- YOUR OBJECTIVE -
In the entries that follow, the first line to write out is the one containing "(State.stopWriteSeal s stage off).otp", and the last is the one containing "theorem State_stopWriteSeal_keeps2 (s". Reproduce that stretch exactly, with nothing before or after it.

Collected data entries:
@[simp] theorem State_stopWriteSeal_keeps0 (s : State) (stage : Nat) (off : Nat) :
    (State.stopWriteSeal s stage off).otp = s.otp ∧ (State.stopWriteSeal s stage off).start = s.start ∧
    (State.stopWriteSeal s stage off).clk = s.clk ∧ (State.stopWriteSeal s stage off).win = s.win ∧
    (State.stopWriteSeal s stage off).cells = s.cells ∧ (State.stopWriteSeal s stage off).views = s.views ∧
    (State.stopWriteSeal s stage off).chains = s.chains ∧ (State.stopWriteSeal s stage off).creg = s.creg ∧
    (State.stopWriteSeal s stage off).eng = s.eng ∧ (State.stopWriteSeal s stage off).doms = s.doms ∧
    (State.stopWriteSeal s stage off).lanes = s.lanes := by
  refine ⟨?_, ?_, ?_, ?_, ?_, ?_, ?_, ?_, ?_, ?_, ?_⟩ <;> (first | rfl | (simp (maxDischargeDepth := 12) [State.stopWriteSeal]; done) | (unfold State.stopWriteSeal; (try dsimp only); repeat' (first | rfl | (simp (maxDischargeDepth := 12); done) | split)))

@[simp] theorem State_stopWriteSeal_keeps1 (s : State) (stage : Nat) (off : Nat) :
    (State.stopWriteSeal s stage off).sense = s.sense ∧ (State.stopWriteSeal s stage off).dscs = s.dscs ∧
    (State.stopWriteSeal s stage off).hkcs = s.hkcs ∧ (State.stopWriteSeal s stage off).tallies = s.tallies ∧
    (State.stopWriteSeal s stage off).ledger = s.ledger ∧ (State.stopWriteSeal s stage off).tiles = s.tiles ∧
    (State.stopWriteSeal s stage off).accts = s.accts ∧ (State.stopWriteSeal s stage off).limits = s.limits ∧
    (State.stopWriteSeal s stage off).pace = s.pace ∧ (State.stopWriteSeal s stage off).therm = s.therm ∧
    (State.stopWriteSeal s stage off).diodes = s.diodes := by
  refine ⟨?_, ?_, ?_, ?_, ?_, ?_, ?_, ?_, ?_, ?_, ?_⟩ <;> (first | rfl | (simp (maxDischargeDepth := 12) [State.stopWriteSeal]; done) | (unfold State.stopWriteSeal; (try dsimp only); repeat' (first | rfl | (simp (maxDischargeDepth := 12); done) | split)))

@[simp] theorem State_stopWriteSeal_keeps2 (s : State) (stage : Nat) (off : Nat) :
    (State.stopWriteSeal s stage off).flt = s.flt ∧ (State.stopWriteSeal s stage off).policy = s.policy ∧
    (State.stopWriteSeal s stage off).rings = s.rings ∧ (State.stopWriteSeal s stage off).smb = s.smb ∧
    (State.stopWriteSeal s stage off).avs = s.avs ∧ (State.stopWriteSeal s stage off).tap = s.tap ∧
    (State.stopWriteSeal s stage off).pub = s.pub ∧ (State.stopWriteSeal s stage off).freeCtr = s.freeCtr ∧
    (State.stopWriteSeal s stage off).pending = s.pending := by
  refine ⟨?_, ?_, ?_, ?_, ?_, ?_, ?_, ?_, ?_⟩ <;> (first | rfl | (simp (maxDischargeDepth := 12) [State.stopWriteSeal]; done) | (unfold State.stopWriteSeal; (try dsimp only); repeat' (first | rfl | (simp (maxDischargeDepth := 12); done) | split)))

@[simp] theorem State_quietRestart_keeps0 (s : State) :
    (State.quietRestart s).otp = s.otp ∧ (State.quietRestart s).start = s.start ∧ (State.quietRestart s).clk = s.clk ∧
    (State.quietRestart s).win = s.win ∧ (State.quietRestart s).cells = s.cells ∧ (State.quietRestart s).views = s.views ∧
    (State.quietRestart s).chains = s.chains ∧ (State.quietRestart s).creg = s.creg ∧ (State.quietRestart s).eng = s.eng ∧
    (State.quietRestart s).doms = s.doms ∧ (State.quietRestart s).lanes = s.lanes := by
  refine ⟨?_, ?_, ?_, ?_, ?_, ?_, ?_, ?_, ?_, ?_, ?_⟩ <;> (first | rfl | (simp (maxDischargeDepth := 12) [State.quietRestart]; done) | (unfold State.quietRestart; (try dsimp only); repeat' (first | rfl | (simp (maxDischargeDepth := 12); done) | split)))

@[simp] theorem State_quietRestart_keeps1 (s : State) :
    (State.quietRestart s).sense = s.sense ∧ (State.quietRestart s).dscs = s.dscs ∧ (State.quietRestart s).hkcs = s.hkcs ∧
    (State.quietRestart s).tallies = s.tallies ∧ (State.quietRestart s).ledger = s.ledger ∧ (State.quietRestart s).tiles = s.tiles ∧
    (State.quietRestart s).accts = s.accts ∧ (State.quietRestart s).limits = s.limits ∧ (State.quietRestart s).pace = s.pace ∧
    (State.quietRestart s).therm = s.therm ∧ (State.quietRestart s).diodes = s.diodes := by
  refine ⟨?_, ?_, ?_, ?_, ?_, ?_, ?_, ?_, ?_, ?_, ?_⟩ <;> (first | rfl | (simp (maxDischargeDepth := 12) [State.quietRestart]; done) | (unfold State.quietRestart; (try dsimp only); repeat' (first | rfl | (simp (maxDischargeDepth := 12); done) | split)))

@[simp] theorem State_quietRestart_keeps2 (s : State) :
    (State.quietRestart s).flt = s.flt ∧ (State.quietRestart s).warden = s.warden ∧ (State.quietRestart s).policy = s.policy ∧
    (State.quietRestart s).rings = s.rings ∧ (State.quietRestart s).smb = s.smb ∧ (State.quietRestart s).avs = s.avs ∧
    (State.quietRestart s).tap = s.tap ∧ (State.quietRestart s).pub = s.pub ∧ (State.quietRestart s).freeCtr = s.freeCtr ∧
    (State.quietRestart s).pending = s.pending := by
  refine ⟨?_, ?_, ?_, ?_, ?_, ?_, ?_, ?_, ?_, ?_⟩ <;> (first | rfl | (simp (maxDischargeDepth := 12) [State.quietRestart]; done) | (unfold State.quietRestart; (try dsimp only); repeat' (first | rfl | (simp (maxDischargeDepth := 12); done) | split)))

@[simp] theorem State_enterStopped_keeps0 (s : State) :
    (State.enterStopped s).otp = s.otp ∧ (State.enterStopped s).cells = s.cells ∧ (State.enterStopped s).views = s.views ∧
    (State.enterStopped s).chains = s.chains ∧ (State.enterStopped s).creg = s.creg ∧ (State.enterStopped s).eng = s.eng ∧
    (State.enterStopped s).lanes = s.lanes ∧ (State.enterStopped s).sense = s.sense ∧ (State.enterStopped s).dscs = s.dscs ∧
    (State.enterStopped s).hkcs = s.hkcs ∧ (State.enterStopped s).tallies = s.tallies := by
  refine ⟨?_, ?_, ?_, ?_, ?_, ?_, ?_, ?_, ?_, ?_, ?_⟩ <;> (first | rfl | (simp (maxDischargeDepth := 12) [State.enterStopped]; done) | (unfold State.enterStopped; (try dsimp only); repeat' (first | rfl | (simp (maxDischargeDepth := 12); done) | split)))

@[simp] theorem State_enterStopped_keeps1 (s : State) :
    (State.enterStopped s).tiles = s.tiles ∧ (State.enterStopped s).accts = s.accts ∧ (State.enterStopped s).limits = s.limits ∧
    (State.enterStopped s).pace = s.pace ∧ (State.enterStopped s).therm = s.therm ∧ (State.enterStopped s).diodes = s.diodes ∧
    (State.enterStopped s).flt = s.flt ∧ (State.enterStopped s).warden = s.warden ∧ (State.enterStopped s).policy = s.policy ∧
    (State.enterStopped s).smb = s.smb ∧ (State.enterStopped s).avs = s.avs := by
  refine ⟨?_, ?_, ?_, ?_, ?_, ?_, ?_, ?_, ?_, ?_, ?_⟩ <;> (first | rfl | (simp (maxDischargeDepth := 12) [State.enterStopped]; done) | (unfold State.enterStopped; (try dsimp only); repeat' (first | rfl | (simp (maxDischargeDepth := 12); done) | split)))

- SOLVED PROBLEM -
    (State.stopWriteSeal s stage off).otp = s.otp ∧ (State.stopWriteSeal s stage off).start = s.start ∧
    (State.stopWriteSeal s stage off).clk = s.clk ∧ (State.stopWriteSeal s stage off).win = s.win ∧
    (State.stopWriteSeal s stage off).cells = s.cells ∧ (State.stopWriteSeal s stage off).views = s.views ∧
    (State.stopWriteSeal s stage off).chains = s.chains ∧ (State.stopWriteSeal s stage off).creg = s.creg ∧
    (State.stopWriteSeal s stage off).eng = s.eng ∧ (State.stopWriteSeal s stage off).doms = s.doms ∧
    (State.stopWriteSeal s stage off).lanes = s.lanes := by
  refine ⟨?_, ?_, ?_, ?_, ?_, ?_, ?_, ?_, ?_, ?_, ?_⟩ <;> (first | rfl | (simp (maxDischargeDepth := 12) [State.stopWriteSeal]; done) | (unfold State.stopWriteSeal; (try dsimp only); repeat' (first | rfl | (simp (maxDischargeDepth := 12); done) | split)))

@[simp] theorem State_stopWriteSeal_keeps1 (s : State) (stage : Nat) (off : Nat) :
    (State.stopWriteSeal s stage off).sense = s.sense ∧ (State.stopWriteSeal s stage off).dscs = s.dscs ∧
    (State.stopWriteSeal s stage off).hkcs = s.hkcs ∧ (State.stopWriteSeal s stage off).tallies = s.tallies ∧
    (State.stopWriteSeal s stage off).ledger = s.ledger ∧ (State.stopWriteSeal s stage off).tiles = s.tiles ∧
    (State.stopWriteSeal s stage off).accts = s.accts ∧ (State.stopWriteSeal s stage off).limits = s.limits ∧
    (State.stopWriteSeal s stage off).pace = s.pace ∧ (State.stopWriteSeal s stage off).therm = s.therm ∧
    (State.stopWriteSeal s stage off).diodes = s.diodes := by
  refine ⟨?_, ?_, ?_, ?_, ?_, ?_, ?_, ?_, ?_, ?_, ?_⟩ <;> (first | rfl | (simp (maxDischargeDepth := 12) [State.stopWriteSeal]; done) | (unfold State.stopWriteSeal; (try dsimp only); repeat' (first | rfl | (simp (maxDischargeDepth := 12); done) | split)))

@[simp] theorem State_stopWriteSeal_keeps2 (s : State) (stage : Nat) (off : Nat) :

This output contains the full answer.